Ormai è diventata una triste routine. E alla routine, si sa, è pericolosamente facile abituarsi. Ogni nuovo caso di femminicidio, che si aggiunge all’interminabile lista delle donne ammazzate dai loro compagni, dai mariti, da uomini violenti ed ossessivi, all’interno o al di fuori delle mura domestiche, sembra destinato a suscitare sempre meno scalpore. Mentre le pagine di cronaca continuano a tingersi, più che di nero, del rosso sangue dell’ennesima vittima, l’indignazione cede stancamente il passo al silenzio-assenso, alla rassegnazione di chi accetta passivamente che il reiterarsi di una vicenda la renda inesorabilmente consuetudine.

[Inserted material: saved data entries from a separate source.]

/-- The encoding of a well-formed instruction (30_encoding.md R113 to R127). Ignored fields are written 0 (log 7). -/
def encode : Instr → CodeUnit
  | .wAndImm c sf rn rd rot imm8 => .wide (dpImmWord c 0#4 sf rn rd rot imm8)
  | .wEorImm c sf rn rd rot imm8 => .wide (dpImmWord c 1#4 sf rn rd rot imm8)
  | .wSubImm c sf rn rd rot imm8 => .wide (dpImmWord c 2#4 sf rn rd rot imm8)
  | .wRsbImm c sf rn rd rot imm8 => .wide (dpImmWord c 3#4 sf rn rd rot imm8)
  | .wAddImm c sf rn rd rot imm8 => .wide (dpImmWord c 4#4 sf rn rd rot imm8)
  | .wAdcImm c sf rn rd rot imm8 => .wide (dpImmWord c 5#4 sf rn rd rot imm8)
  | .wSbcImm c sf rn rd rot imm8 => .wide (dpImmWord c 6#4 sf rn rd rot imm8)
  | .wRscImm c sf rn rd rot imm8 => .wide (dpImmWord c 7#4 sf rn rd rot imm8)
  | .wTstImm c rn rot imm8 => .wide (dpImmWord c 8#4 true rn 0#4 rot imm8)
  | .wTeqImm c rn rot imm8 => .wide (dpImmWord c 9#4 true rn 0#4 rot imm8)
  | .wCmpImm c rn rot imm8 => .wide (dpImmWord c 10#4 true rn 0#4 rot imm8)
  | .wCmnImm c rn rot imm8 => .wide (dpImmWord c 11#4 true rn 0#4 rot imm8)
  | .wOrrImm c sf rn rd rot imm8 => .wide (dpImmWord c 12#4 sf rn rd rot imm8)
  | .wMovImm c sf rd rot imm8 => .wide (dpImmWord c 13#4 sf 0#4 rd rot imm8)
  | .wBicImm c sf rn rd rot imm8 => .wide (dpImmWord c 14#4 sf rn rd rot imm8)
  | .wMvnImm c sf rd rot imm8 => .wide (dpImmWord c 15#4 sf 0#4 rd rot imm8)
  | .wAndShi c sf rn rd shamt ty rm => .wide (dpShiWord c 0#4 sf rn rd shamt ty rm)
  | .wEorShi c sf rn rd shamt ty rm => .wide (dpShiWord c 1#4 sf rn rd shamt ty rm)
  | .wSubShi c sf rn rd shamt ty rm => .wide (dpShiWord c 2#4 sf rn rd shamt ty rm)
  | .wRsbShi c sf rn rd shamt ty rm => .wide (dpShiWord c 3#4 sf rn rd shamt ty rm)
  | .wAddShi c sf rn rd shamt ty rm => .wide (dpShiWord c 4#4 sf rn rd shamt ty rm)
  | .wAdcShi c sf rn rd shamt ty rm => .wide (dpShiWord c 5#4 sf rn rd shamt ty rm)
  | .wSbcShi c sf rn rd shamt ty rm => .wide (dpShiWord c 6#4 sf rn rd shamt ty rm)
  | .wRscShi c sf rn rd shamt ty rm => .wide (dpShiWord c 7#4 sf rn rd shamt ty rm)
  | .wTstShi c rn shamt ty rm => .wide (dpShiWord c 8#4 true rn 0#4 shamt ty rm)
  | .wTeqShi c rn shamt ty rm => .wide (dpShiWord c 9#4 true rn 0#4 shamt ty rm)
  | .wCmpShi c rn shamt ty rm => .wide (dpShiWord c 10#4 true rn 0#4 shamt ty rm)
  | .wCmnShi c rn shamt ty rm => .wide (dpShiWord c 11#4 true rn 0#4 shamt ty rm)
  | .wOrrShi c sf rn rd shamt ty rm => .wide (dpShiWord c 12#4 sf rn rd shamt ty rm)
  | .wMovShi c sf rd shamt ty rm => .wide (dpShiWord c 13#4 sf 0#4 rd shamt ty rm)
  | .wBicShi c sf rn rd shamt ty rm => .wide (dpShiWord c 14#4 sf rn rd shamt ty rm)
  | .wMvnShi c sf rd shamt ty rm => .wide (dpShiWord c 15#4 sf 0#4 rd shamt ty rm)
  | .wAndShr c sf rn rd rs ty rm => .wide (dpShrWord c 0#4 sf rn rd rs ty rm)
  | .wEorShr c sf rn rd rs ty rm => .wide (dpShrWord c 1#4 sf rn rd rs ty rm)
  | .wSubShr c sf rn rd rs ty rm => .wide (dpShrWord c 2#4 sf rn rd rs ty rm)
  | .wRsbShr c sf rn rd rs ty rm => .wide (dpShrWord c 3#4 sf rn rd rs ty rm)
  | .wAddShr c sf rn rd rs ty rm => .wide (dpShrWord c 4#4 sf rn rd rs ty rm)
  | .wAdcShr c sf rn rd rs ty rm => .wide (dpShrWord c 5#4 sf rn rd rs ty rm)
  | .wSbcShr c sf rn rd rs ty rm => .wide (dpShrWord c 6#4 sf rn rd rs ty rm)
  | .wRscShr c sf rn rd rs ty rm => .wide (dpShrWord c 7#4 sf rn rd rs ty rm)
  | .wTstShr c rn rs ty rm => .wide (dpShrWord c 8#4 true rn 0#4 rs ty rm)
  | .wTeqShr c rn rs ty rm => .wide (dpShrWord c 9#4 true rn 0#4 rs ty rm)
  | .wCmpShr c rn rs ty rm => .wide (dpShrWord c 10#4 true rn 0#4 rs ty rm)
  | .wCmnShr c rn rs ty rm => .wide (dpShrWord c 11#4 true rn 0#4 rs ty rm)
  | .wOrrShr c sf rn rd rs ty rm => .wide (dpShrWord c 12#4 sf rn rd rs ty rm)
  | .wMovShr c sf rd rs ty rm => .wide (dpShrWord c 13#4 sf 0#4 rd rs ty rm)
  | .wBicShr c sf rn rd rs ty rm => .wide (dpShrWord c 14#4 sf rn rd rs ty rm)
  | .wMvnShr c sf rd rs ty rm => .wide (dpShrWord c 15#4 sf 0#4 rd rs ty rm)
  | .wB c imm24 => .wide (branchWord c false imm24)
  | .wBl c imm24 => .wide (branchWord c true imm24)
  | .wBx c rm => .wide (bxWord c rm)
  | .wSwi c comment24 => .wide (swiWord c comment24)
  | .wLdrImm c p u w rn rd imm12 => .wide (sdtImmWord c p u false w true rn rd imm12)
  | .wLdrReg c p u w rn rd shamt ty rm => .wide (sdtRegWord c p u false w true rn rd shamt ty rm)
  | .wStrImm c p u w rn rd imm12 => .wide (sdtImmWord c p u false w false rn rd imm12)
  | .wStrReg c p u w rn rd shamt ty rm => .wide (sdtRegWord c p u false w false rn rd shamt ty rm)
  | .wLdrbImm c p u w rn rd imm12 => .wide (sdtImmWord c p u true w true rn rd imm12)
  | .wLdrbReg c p u w rn rd shamt ty rm => .wide (sdtRegWord c p u true w true rn rd shamt ty rm)
  | .wStrbImm c p u w rn rd imm12 => .wide (sdtImmWord c p u true w false rn rd imm12)
  | .wStrbReg c p u w rn rd shamt ty rm => .wide (sdtRegWord c p u true w false rn rd shamt ty rm)
  | .nLslImm imm5 rs rd => .narrow (n1Half 0#2 imm5 rs rd)
  | .nLsrImm imm5 rs rd => .narrow (n1Half 1#2 imm5 rs rd)
  | .nAsrImm imm5 rs rd => .narrow (n1Half 2#2 imm5 rs rd)
  | .nAddReg rn rs rd => .narrow (n2Half 0#1 0#1 rn.low rs rd)
  | .nSubReg rn rs rd => .narrow (n2Half 0#1 1#1 rn.low rs rd)
  | .nAddImm3 imm3 rs rd => .narrow (n2Half 1#1 0#1 imm3 rs rd)
  | .nSubImm3 imm3 rs rd => .narrow (n2Half 1#1 1#1 imm3 rs rd)
  | .nMovImm8 rd imm8 => .narrow (n3Half 0#2 rd imm8)
  | .nCmpImm8 rd imm8 => .narrow (n3Half 1#2 rd imm8)
  | .nAddImm8 rd imm8 => .narrow (n3Half 2#2 rd imm8)
  | .nSubImm8 rd imm8 => .narrow (n3Half 3#2 rd imm8)
  | .nAnd rs rd => .narrow (n4Half 0#4 rs rd)
  | .nEor rs rd => .narrow (n4Half 1#4 rs rd)
  | .nLslReg rs rd => .narrow (n4Half 2#4 rs rd)
  | .nLsrReg rs rd => .narrow (n4Half 3#4 rs rd)
  | .nAsrReg rs rd => .narrow (n4Half 4#4 rs rd)
  | .nAdc rs rd => .narrow (n4Half 5#4 rs rd)
  | .nSbc rs rd => .narrow (n4Half 6#4 rs rd)
  | .nRorReg rs rd => .narrow (n4Half 7#4 rs rd)
  | .nTst rs rd => .narrow (n4Half 8#4 rs rd)
  | .nNeg rs rd => .narrow (n4Half 9#4 rs rd)
  | .nCmpReg rs rd => .narrow (n4Half 10#4 rs rd)
  | .nCmn rs rd => .narrow (n4Half 11#4 rs rd)
  | .nOrr rs rd => .narrow (n4Half 12#4 rs rd)
  | .nBic rs rd => .narrow (n4Half 14#4 rs rd)
  | .nMvn rs rd => .narrow (n4Half 15#4 rs rd)
  | .nAddHigh rs rd => .narrow (n5Half 0#2 rs rd)
  | .nCmpHigh rs rd => .narrow (n5Half 1#2 rs rd)
  | .nMovHigh rs rd => .narrow (n5Half 2#2 rs rd)
  | .nBx rs => .narrow (n5Half 3#2 rs 0#4)
  | .nLdrPc rd imm8 => .narrow (n6Half rd imm8)
  | .nStrImm imm5 rb rd => .narrow (n9Half 0#1 0#1 imm5 rb rd)
  | .nLdrImm imm5 rb rd => .narrow (n9Half 0#1 1#1 imm5 rb rd)
  | .nStrbImm imm5 rb rd => .narrow (n9Half 1#1 0#1 imm5 rb rd)
  | .nLdrbImm imm5 rb rd => .narrow (n9Half 1#1 1#1 imm5 rb rd)
  | .nBeq soff8 => .narrow (n16Half 0#4 soff8)
  | .nBne soff8 => .narrow (n16Half 1#4 soff8)
  | .nBcs soff8 => .narrow (n16Half 2#4 soff8)
  | .nBcc soff8 => .narrow (n16Half 3#4 soff8)
  | .nBmi soff8 => .narrow (n16Half 4#4 soff8)
  | .nBpl soff8 => .narrow (n16Half 5#4 soff8)
  | .nBvs soff8 => .narrow (n16Half 6#4 soff8)
  | .nBvc soff8 => .narrow (n16Half 7#4 soff8)
  | .nBhi soff8 => .narrow (n16Half 8#4 soff8)
  | .nBls soff8 => .narrow (n16Half 9#4 soff8)
  | .nBge soff8 => .narrow (n16Half 10#4 soff8)
  | .nBlt soff8 => .narrow (n16Half 11#4 soff8)
  | .nBgt soff8 => .narrow (n16Half 12#4 soff8)
  | .nBle soff8 => .narrow (n16Half 13#4 soff8)
  | .nSwi comment8 => .narrow (n16Half 15#4 comment8)
  | .nB off11 => .narrow (n18Half 0b11100#5 off11)
  | .nBlPrefix off11 => .narrow (n18Half 0b11110#5 off11)
  | .nBlSuffix off11 => .narrow (n18Half 0b11111#5 off11)

/-- The bytes of a code unit, lowest address first (20_memory.md R67). -/
def CodeUnit.toBytes : CodeUnit → List Byte
  | .wide w => [w.extractLsb' 0 8, w.extractLsb' 8 8, w.extractLsb' 16 8, w.extractLsb' 24 8]
  | .narrow h => [h.extractLsb' 0 8, h.extractLsb' 8 8]

end Sys2Proof
end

Questa volta siamo a Valenza, in provincia di Alessandria. Carmelo Reitano, 73 anni, pensionato, chiama il 112, confessando l’omicidio della moglie, Rita Giuseppa Lercara, di anni 67. All’arrivo delle forze dell’ordine nell’abitazione dei coniugi, al civico 21 di via Trieste, l’uomo è ancora accanto al corpo della vittima, colpita al collo con un numero non meglio precisato di coltellate. Scortato immediatamente in caserma, Reitano è stato sottoposto questa mattina a un lungo interrogatorio, condotto dai militari con l’intervento del Nucleo Operativo Radiomobile e Investigativo di Alessandria per comprendere meglio quale possa essere stato il movente di un simile gesto.
Femminicidio: la barbarie che diventa consuetudine.

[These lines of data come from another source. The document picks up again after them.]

-- ==== Sys2Proof/Machine/Ports.lean ====
section
/-! DEFINITION. The input latch and the host's operations (49_input_latch_and_host.md R340 to R359; 70_reset_and_hazards.md R400).
They happen only between two steps (R359), so they are functions beside `step`, not part of it (log 8). -/

namespace Sys2Proof.Machine

/-! ## The input latch -/

/-- KEYINPUT's two bytes from the button mask: `0xFFFF ^ buttons` (49_input_latch_and_host.md R341, R342). -/
def mirrorButtons (b : BitVec 16) (m : Memory) : Memory :=
  let k := 0xFFFF#16 ^^^ b
  (m.set (Region.key .io 0x130) (k.extractLsb' 0 8)).set (Region.key .io 0x131) (k.extractLsb' 8 8)

/-- The mask with button `id` held or not. -/
def pressButton (id : Nat) (pressed : Bool) (b : BitVec 16) : BitVec 16 :=
  if pressed then b ||| (1#16 <<< id) else b &&& ~~~(1#16 <<< id)

/-- `set_button(id, pressed)`: unknown identifiers are ignored (49_input_latch_and_host.md R341). -/
def setButton (id : Int) (pressed : Bool) (s : State) : State :=
  if 0 ≤ id ∧ id ≤ 9 then
    { s with
      buttons := pressButton id.toNat pressed s.buttons
      mem := mirrorButtons (pressButton id.toNat pressed s.buttons) s.mem }
  else s

/-! ## Reset and power-on -/

/-- `reset()` (70_reset_and_hazards.md R400, R401). -/
def resetMachine (s : State) : State :=
  { s with
    regs := RegFile.zero, spsr := SpsrFile.zero, cpsr := resetCpsr, cycles := 0, vtu := Vtu.zero
    mem := mirrorButtons s.buttons (vtuRefresh 0 s.mem) }

/-- The state as constructed, before the first reset: every byte of every fixed region 0, so the three bytes that read otherwise
when unlisted are listed as 0 (10_state.md R47; 49_input_latch_and_host.md R346). -/
def constructed : State :=
  { State.reset with mem := [(0x04000004, 0#8), (0x04000130, 0#8), (0x04000131, 0#8)] }

/-- `power_on()`: construction, then `reset()` (49_input_latch_and_host.md R346). -/
def powerOn : State := resetMachine constructed

/-! ## Bulk loads (20_memory.md R102) -/

/-- Write a list of bytes from bus address `a` up. -/
def Memory.loadBytes : Memory → Nat → List Byte → Memory
  | m, _, [] => m
  | m, a, b :: bs => Memory.loadBytes (m.set a b) (a + 1) bs

/-- Every byte from `lo` up to but not including `hi` as at power-on: for `CART` and `SAVE` that is 0. -/
def Memory.clearRange (m : Memory) (lo hi : Nat) : Memory := m.filter (fun c => !(decide (lo ≤ c.1) && decide (c.1 < hi)))

/-- The largest cartridge image: 32 MiB (49_input_latch_and_host.md R349). -/
def cartCapacity : Nat := 0x02000000

/-- A truncated load leaves an entry in the warning log (20_memory.md R90). -/
def State.warnOversize (s : State) (which : Image) (given capacity : Nat) : State :=
  if capacity < given then s.warn (.oversizeImage which given capacity) else s

/-- `load_boot_image(bytes)` (49_input_latch_and_host.md R348). -/
def loadBootImage (bytes : List Byte) (s : State) : State :=
  State.warnOversize { s with mem := s.mem.loadBytes (Region.key .boot 0) (bytes.take 0x4000) } .boot bytes.length 0x4000

/-- `load_cartridge_image(bytes)`: no byte of an earlier image survives (49_input_latch_and_host.md R349). -/
def loadCartridgeImage (bytes : List Byte) (s : State) : State :=
  let base := Region.key .cart 0
  State.warnOversize
    { s with
      mem := (s.mem.clearRange base (base + cartCapacity)).loadBytes base (bytes.take cartCapacity)
      cartLen := min bytes.length cartCapacity }
    .cartridge bytes.length cartCapacity

/-- `load_save(bytes)`: the tail is zero-filled (49_input_latch_and_host.md R350). -/
def loadSave (bytes : List Byte) (s : State) : State :=
  let base := Region.key .save 0
  State.warnOversize
    { s with mem := (s.mem.clearRange base (base + 0x10000)).loadBytes base (bytes.take 0x10000) }
    .save bytes.length 0x10000

/-! ## Accessors -/

/-- The flags the host can name (49_input_latch_and_host.md R356). -/
inductive StatusFlag where
  | n | z | c | v | t
  deriving DecidableEq, Repr

/-- The bit of `CPSR` a flag is (10_state.md R31). -/
def StatusFlag.bit : StatusFlag → Nat
  | .n => 31
  | .z => 30
  | .c => 29
  | .v => 28
  | .t => 5

/-- `set_mode(m)`: `CPSR[4:0] <- m` and nothing else (49_input_latch_and_host.md R357). -/
def setMode (m : BitVec 5) (s : State) : State :=
  { s with cpsr := (s.cpsr &&& 0xFFFFFFE0#32) ||| m.setWidth 32 }

/-- The saved-status register of a bank; `usr` has none (10_state.md R37). -/
def SpsrFile.get? (f : SpsrFile) : Bank → Option Word
  | .usr => none
  | .fiq => some f.fiq
  | .irq => some f.irq
  | .svc => some f.svc
  | .abt => some f.abt
  | .und => some f.und

/-- Write the saved-status register of a bank; `usr` has none. -/
def SpsrFile.set? (f : SpsrFile) (v : Word) : Bank → Option SpsrFile
  | .usr => none
  | .fiq => some { f with fiq := v }
  | .irq => some { f with irq := v }
  | .svc => some { f with svc := v }
  | .abt => some { f with abt := v }
  | .und => some { f with und := v }

/-- A host access width: 1, 2 or 4 bytes (49_input_latch_and_host.md R358). -/
def Width.ofNat? (n : Nat) : Option Width :=
  match n with
  | 1 => some .byte
  | 2 => some .half
  | 4 => some .word
  | _ => none

/-- A host register index: 0..15 (49_input_latch_and_host.md R355, R358). -/
def regIndex? (i : Int) : Option Reg :=
  if 0 ≤ i ∧ i ≤ 15 then some (BitVec.ofNat 4 i.toNat) else none

/-! ## The operations, one constructor each (49_input_latch_and_host.md R345) -/

/-- The complete list of host operations (49_input_latch_and_host.md R345). -/
inductive PortOp where
  | powerOn
  | reset
  | loadBootImage (bytes : List Byte)
  | loadCartridgeImage (bytes : List Byte)
  | loadSave (bytes : List Byte)
  | step
  | advance (cycles : Int)
  | systemStep
  | frameBuffer
  | read (addr : Word) (width : Nat)
  | write (addr : Word) (value : Nat) (width : Nat)
  | warnings
  | getRegister (i : Int)
  | setRegister (i : Int) (v : Nat)
  | getFlag (f : StatusFlag)
  | setFlag (f : StatusFlag) (b : Bool)
  | getMode
  | getStatus
  | setStatus (v : Word)
  | setMode (m : BitVec 5)
  | getSavedStatus (b : Bank)
  | setSavedStatus (b : Bank) (v : Word)
  | setButton (id : Int) (pressed : Bool)
  | frameCount
  | cycleCount
  deriving DecidableEq, Repr

/-- What a host operation returns. -/
inductive PortResult where
  | unit
  | word (v : Word)
  | flag (b : Bool)
  | mode (m : BitVec 5)
  | count (n : Nat)
  | log (ws : List Warning)
  | cells (ps : List Pixel)
  deriving DecidableEq, Repr

/-- The outcome of a host operation. -/
abbrev PortOutcome := Host.Outcome (PortResult × State) Fault Refusal

/-- A call outside the domain of its operation: refused at the boundary, the state unchanged (49_input_latch_and_host.md R358). -/
def violates (operation : String) : PortOutcome := .refused (.contractViolation operation)

/-- The outcome of a step as a host sees it. `step()` returns the cycle cost (40_step_and_conditions.md R150). The spec gives
`SystemStep()` no result (R158; 49_input_latch_and_host.md R345): that it returns the same cost is a DESIGN CHOICE (log 14). -/
def stepOutcome (o : Outcome) : PortOutcome :=
  match o with
  | .next t => .next (.count Config.stepCycles, t)
  | .fault r => .fault r
  | .refused r => .refused r

/-- Every cell in row-major order (48_video_timing_unit.md R323). -/
def FrameBuffer.cells (fb : FrameBuffer) : List Pixel := fb.toList.flatMap (fun row => row.toList)

/-- A load of an image is defined for one byte or more (49_input_latch_and_host.md R358). -/
def loadOutcome (name : String) (bytes : List Byte) (t : State) : PortOutcome :=
  if bytes.length = 0 then violates name else .next (.unit, t)

/-- The effect and the result of every host operation (49_input_latch_and_host.md R345 to R358). `power_on()` happens once (R346), and
the spec says nothing of a second call: that it is accepted in any state and constructs the state anew is a DESIGN CHOICE (log 15). -/
def portStep (op : PortOp) (s : State) : PortOutcome :=
  match op with
  | .powerOn => .next (.unit, powerOn)
  | .reset => .next (.unit, resetMachine s)
  | .loadBootImage bytes => loadOutcome "load_boot_image" bytes (loadBootImage bytes s)
  | .loadCartridgeImage bytes => loadOutcome "load_cartridge_image" bytes (loadCartridgeImage bytes s)
  | .loadSave bytes => loadOutcome "load_save" bytes (loadSave bytes s)
  | .step => stepOutcome (procStep s)
  | .advance cycles => if 0 ≤ cycles then .next (.unit, advance cycles.toNat s) else violates "advance"
  | .systemStep => stepOutcome (systemStep s)
  | .frameBuffer => .next (.cells s.vtu.fb.cells, s)
  | .read addr width =>
    match Width.ofNat? width with
    | some n => .next (.word (memRead addr n s).1, (memRead addr n s).2)
    | none => violates "read"
  | .write addr value width =>
    match Width.ofNat? width with
    | some n => .next (.unit, memWrite addr n (BitVec.ofNat 32 value) s)
    | none => violates "write"
  | .warnings => .next (.log s.warnings, { s with warnings := [] })
  | .getRegister i =>
    match regIndex? i with
    | some r => .next (.word (s.getReg r), s)
    | none => violates "get_register"
  | .setRegister i v =>
    match regIndex? i with
    | some r => .next (.unit, s.setReg r (BitVec.ofNat 32 v))
    | none => violates "set_register"
  | .getFlag f => .next (.flag (s.cpsr.getLsbD f.bit), s)
  | .setFlag f b => .next (.unit, { s with cpsr := setBit s.cpsr f.bit b })
  | .getMode => .next (.mode s.mode, s)
  | .getStatus => .next (.word s.cpsr, s)
  | .setStatus v => .next (.unit, { s with cpsr := v })
  | .setMode m => .next (.unit, setMode m s)
  | .getSavedStatus b =>
    match s.spsr.get? b with
    | some v => .next (.word v, s)
    | none => violates "get_saved_status"
  | .setSavedStatus b v =>
    match s.spsr.set? v b with
    | some f => .next (.unit, { s with spsr := f })
    | none => violates "set_saved_status"
  | .setButton id pressed => .next (.unit, setButton id pressed s)
  | .frameCount => .next (.count s.vtu.frame, s)
  | .cycleCount => .next (.count s.cycles, s)

end Sys2Proof.Machine
end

Mentre la notizia, diffusa poche ore fa dall’Ansa, comincia a diffondersi rapidamente sul web, viene concesso sempre meno spazio, in termini di risalto anche solo grafico, di layout o di impaginazione dei siti internet, a quello che sostanzialmente si configura a tutti gli effetti come l’ennesimo caso di femminicidio. Se il ricorso ai numeri sortisce l’effetto contrario di ridimensionare quella che è stata definita una vera e propria “strage delle donne”, riportandola come semplice statistica da tabella a piè di pagina, è prendere atto con consapevolezza e spirito critico che ad oggi sono più di 60 le donne uccise in Italia dall’inizio del 2016.
Un bollettino di guerra. Non fosse altro che abituarsi alla barbarie, permettendo a notizie di questo tipo di scivolare nei trafiletti a margine a vantaggio del gossip e delle chiacchiere da salotto, costituisce una sconfitta a monte per quanti si impegnano ogni giorno nella dura lotta contro il femminicidio e la violenza di genere.
Il caso dei titoli contestati
Oltre al merito incontestabile della velocità con cui le notizie vengono diffuse, ai social e alle piattaforme online in generale va riconosciuta senz’altro la libertà di espressione e di opinione estesa a un bacino d’utenza sempre più ampio. Da semplici lettori, ci si sente chiamati in causa e a rendersi partecipi di un dibattito che coinvolge non più soltanto la notizia nuda e cruda, ma l’intera etica che sottende la sua diffusione.
Questa volta, al vaglio del tribunale mediatico dei social, viene passata la conformità semantica del termine “femminicidio”, utilizzato nei titoli in relazione alla vicenda di Valenza. In particolare, viene contestato l’uso smodato del termine, secondo alcuni “inappropriato” per un caso di questo tipo. Come se Rita Giuseppa Lercara non fosse l’ennesima vittima della brutalità di un uomo, di un compagno, di un marito che ha preferito ricorrere a un coltello, anziché a un dialogo o a una sanissima, spesso necessaria e comunque legittima separazione.
Individuare l’eziologia di un male, equivale innanzitutto a riconoscere coscientemente quel male in quanto tale. Finchè al femminicidio non sarà riconosciuto il suo pieno significato e la brutale portata del suo significante di sottomissione e subalternità del ruolo femminile, atto a contraddistinguerlo nettamente dal reato di omicidio generico, siamo ancora lontani sia dall’antidoto che da un possibile vaccino che possa immunizzare una società ancora profondamente ammalata di maschilismo e di patriarcalismo. Perché non vogliamo pensare che sul caso di Valenza possa far leva un fattore meramente anagrafico.